#### Task to carry out:
Below are some records; quote exactly the lines from the one that contains "full : Bool := false" through the one that contains "structure CfgX where", inclusive, and no others.

** Opening Study material block **

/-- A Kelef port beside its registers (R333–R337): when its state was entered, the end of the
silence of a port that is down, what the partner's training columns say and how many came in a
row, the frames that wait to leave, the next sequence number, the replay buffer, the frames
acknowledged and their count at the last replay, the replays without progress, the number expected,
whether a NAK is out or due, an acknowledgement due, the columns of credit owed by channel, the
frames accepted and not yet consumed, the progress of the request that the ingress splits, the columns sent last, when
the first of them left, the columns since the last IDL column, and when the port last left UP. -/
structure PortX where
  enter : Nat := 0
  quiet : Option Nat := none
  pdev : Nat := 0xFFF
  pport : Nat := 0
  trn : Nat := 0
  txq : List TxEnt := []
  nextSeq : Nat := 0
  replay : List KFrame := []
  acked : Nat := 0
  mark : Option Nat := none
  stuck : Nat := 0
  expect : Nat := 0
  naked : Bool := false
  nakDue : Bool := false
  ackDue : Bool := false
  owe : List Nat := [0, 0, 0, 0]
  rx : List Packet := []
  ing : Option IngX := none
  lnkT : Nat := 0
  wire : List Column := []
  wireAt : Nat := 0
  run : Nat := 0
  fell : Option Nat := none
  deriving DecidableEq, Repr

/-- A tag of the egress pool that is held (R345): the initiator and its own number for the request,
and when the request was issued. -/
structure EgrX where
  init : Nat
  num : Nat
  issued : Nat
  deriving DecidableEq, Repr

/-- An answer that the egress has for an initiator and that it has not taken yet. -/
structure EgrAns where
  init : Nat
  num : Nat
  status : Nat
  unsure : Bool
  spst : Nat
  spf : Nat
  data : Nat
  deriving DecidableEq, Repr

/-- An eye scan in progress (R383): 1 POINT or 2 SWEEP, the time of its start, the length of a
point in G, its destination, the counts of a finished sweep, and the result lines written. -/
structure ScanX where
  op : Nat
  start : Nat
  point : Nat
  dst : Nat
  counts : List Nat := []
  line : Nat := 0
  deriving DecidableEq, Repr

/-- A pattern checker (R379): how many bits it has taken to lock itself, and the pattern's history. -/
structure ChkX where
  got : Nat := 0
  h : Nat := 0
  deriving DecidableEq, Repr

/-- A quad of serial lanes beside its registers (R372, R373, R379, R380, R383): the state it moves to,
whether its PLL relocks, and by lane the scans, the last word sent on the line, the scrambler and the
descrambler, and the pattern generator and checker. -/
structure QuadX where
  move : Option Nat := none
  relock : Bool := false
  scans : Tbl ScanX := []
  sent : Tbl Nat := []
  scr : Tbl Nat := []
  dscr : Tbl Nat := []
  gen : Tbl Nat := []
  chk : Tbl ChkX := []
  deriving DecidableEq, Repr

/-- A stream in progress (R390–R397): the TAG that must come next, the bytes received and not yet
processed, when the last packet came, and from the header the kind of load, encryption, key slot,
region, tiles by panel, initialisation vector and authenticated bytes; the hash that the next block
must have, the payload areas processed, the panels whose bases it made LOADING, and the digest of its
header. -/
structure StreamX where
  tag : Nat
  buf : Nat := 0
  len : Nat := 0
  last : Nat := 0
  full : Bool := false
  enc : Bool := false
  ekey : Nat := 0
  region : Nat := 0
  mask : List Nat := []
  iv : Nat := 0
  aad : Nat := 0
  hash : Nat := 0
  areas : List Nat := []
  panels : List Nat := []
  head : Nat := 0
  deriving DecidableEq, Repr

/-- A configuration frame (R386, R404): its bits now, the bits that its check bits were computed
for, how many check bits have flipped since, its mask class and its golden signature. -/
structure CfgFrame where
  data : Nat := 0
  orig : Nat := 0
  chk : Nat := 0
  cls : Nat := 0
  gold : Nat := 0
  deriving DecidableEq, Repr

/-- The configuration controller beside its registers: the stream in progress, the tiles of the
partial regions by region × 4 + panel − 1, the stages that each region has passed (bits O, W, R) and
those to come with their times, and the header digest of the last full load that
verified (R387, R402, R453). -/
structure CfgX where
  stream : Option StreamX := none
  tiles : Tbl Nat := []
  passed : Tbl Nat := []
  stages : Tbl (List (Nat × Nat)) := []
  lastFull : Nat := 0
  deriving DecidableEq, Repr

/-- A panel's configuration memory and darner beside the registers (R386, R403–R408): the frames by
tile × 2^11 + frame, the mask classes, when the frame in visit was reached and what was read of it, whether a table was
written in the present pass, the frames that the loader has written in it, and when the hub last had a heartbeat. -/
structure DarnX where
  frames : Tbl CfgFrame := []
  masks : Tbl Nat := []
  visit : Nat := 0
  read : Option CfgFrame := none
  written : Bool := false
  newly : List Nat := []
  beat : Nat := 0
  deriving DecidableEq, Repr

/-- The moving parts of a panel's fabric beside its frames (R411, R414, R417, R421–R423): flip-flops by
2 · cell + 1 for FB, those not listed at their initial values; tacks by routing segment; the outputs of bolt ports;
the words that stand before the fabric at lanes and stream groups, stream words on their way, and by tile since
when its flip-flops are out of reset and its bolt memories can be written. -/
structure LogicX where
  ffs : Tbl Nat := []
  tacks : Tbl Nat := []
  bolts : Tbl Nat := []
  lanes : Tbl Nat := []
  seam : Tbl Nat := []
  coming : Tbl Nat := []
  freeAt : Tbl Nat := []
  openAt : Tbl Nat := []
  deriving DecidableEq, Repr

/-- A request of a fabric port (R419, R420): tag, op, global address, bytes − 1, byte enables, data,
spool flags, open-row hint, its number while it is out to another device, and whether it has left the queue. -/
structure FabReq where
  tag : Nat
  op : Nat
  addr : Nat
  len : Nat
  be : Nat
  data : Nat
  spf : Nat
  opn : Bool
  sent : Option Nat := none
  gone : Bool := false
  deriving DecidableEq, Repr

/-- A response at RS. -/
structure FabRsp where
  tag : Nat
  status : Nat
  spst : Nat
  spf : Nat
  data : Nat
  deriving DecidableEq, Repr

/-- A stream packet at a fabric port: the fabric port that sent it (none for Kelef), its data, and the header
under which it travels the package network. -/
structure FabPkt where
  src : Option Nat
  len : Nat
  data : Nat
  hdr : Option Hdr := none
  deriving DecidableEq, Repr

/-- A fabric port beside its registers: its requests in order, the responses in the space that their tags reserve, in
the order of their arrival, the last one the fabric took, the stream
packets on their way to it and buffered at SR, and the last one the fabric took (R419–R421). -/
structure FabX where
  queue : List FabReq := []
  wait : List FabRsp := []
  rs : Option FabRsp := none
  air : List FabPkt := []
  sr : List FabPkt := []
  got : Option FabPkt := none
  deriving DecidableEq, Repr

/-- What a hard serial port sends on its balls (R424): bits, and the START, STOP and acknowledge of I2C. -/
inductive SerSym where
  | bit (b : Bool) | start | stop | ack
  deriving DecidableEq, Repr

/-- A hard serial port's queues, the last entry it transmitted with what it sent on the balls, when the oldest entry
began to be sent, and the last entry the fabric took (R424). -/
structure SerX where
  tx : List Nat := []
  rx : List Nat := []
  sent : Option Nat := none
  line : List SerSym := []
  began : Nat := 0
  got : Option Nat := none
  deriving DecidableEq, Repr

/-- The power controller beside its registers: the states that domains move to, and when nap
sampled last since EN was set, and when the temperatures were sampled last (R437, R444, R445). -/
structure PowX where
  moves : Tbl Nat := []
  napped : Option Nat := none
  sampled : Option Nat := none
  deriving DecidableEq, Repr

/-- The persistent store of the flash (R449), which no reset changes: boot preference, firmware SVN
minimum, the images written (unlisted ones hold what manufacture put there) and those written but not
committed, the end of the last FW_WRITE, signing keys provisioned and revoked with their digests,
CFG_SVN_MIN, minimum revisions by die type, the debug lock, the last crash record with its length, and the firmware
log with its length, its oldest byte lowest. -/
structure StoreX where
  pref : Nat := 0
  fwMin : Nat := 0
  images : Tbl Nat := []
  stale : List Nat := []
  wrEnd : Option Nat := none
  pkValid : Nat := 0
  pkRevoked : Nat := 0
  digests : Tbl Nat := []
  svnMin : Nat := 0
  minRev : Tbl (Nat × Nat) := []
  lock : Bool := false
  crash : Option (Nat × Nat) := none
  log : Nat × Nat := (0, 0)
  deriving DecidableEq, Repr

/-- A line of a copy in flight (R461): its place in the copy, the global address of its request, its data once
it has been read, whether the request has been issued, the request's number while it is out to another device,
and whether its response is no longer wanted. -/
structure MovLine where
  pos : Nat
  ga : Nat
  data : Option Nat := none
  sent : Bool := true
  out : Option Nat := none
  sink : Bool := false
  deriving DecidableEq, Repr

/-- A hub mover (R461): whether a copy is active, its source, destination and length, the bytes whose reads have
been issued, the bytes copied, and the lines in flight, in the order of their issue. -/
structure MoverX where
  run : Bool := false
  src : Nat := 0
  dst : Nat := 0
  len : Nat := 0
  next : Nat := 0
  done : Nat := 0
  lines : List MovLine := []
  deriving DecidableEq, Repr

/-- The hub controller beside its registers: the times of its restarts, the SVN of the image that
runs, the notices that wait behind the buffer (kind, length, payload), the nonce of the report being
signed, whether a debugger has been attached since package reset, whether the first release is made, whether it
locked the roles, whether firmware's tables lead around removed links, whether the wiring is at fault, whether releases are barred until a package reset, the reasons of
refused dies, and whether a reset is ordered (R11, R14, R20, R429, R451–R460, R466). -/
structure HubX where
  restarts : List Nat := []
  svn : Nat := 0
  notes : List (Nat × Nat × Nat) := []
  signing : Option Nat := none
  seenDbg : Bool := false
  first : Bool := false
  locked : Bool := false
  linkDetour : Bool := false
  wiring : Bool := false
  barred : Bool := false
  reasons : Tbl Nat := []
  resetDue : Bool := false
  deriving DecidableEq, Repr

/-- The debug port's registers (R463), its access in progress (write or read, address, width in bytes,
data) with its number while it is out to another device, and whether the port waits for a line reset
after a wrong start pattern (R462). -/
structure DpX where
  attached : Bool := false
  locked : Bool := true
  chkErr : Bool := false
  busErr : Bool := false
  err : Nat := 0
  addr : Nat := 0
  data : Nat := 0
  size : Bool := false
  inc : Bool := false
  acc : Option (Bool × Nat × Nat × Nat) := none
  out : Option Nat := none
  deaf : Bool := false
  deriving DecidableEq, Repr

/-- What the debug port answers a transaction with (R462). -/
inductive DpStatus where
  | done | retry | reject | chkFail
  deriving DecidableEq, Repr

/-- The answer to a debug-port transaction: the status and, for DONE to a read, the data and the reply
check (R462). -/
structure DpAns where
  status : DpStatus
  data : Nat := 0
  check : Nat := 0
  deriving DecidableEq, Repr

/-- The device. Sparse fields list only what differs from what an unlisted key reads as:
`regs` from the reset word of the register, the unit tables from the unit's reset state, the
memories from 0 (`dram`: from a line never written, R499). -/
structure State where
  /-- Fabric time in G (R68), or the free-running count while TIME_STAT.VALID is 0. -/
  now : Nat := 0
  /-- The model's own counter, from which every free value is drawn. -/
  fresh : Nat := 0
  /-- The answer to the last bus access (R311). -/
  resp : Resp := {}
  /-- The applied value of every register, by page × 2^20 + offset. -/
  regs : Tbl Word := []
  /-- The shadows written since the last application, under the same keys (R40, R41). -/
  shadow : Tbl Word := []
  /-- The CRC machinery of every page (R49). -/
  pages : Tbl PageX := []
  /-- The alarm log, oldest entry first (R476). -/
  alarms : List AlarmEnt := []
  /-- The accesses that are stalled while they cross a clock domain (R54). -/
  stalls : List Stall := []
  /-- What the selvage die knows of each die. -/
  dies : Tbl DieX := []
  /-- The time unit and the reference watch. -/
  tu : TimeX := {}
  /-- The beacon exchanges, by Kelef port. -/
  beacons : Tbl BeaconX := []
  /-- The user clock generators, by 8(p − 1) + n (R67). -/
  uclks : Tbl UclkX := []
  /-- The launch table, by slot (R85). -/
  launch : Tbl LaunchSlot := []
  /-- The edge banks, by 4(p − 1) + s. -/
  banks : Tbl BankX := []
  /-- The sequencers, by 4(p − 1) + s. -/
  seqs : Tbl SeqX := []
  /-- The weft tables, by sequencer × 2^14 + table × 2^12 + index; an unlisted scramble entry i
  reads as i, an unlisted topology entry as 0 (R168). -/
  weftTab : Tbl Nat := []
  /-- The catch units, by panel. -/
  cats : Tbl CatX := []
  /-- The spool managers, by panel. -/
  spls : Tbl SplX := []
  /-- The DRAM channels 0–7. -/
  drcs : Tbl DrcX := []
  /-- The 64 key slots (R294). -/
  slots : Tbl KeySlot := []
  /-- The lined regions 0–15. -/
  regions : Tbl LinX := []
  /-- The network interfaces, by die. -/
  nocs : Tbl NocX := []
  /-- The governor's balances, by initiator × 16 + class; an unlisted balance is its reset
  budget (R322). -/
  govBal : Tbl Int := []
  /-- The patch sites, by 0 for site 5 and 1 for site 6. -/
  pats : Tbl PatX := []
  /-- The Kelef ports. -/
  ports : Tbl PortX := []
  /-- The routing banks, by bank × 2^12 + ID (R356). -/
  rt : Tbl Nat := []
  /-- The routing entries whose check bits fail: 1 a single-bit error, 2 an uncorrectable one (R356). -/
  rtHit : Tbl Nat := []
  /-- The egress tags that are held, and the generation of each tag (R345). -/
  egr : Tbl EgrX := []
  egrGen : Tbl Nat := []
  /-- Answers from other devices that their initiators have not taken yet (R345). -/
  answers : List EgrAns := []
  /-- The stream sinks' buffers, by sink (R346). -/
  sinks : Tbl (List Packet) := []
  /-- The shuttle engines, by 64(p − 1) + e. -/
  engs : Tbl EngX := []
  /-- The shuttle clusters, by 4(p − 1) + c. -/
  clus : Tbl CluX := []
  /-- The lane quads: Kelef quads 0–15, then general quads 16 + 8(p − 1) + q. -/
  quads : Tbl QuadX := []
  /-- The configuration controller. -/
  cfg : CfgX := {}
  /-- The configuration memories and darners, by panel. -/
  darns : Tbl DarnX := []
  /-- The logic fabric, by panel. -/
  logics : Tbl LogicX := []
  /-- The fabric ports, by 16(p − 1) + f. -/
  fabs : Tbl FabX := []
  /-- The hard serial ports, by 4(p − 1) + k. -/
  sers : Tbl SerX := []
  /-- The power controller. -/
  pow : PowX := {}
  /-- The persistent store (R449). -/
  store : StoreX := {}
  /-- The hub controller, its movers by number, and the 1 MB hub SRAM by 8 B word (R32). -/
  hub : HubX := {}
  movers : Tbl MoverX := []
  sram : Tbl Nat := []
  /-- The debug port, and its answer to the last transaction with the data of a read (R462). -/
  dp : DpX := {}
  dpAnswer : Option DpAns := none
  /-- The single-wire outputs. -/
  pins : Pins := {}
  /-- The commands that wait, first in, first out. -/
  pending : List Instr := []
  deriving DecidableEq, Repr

** Closing Study material block **

#### Task result:
  full : Bool := false
  enc : Bool := false
  ekey : Nat := 0
  region : Nat := 0
  mask : List Nat := []
  iv : Nat := 0
  aad : Nat := 0
  hash : Nat := 0
  areas : List Nat := []
  panels : List Nat := []
  head : Nat := 0
  deriving DecidableEq, Repr

/-- A configuration frame (R386, R404): its bits now, the bits that its check bits were computed
for, how many check bits have flipped since, its mask class and its golden signature. -/
structure CfgFrame where
  data : Nat := 0
  orig : Nat := 0
  chk : Nat := 0
  cls : Nat := 0
  gold : Nat := 0
  deriving DecidableEq, Repr

/-- The configuration controller beside its registers: the stream in progress, the tiles of the
partial regions by region × 4 + panel − 1, the stages that each region has passed (bits O, W, R) and
those to come with their times, and the header digest of the last full load that
verified (R387, R402, R453). -/
structure CfgX where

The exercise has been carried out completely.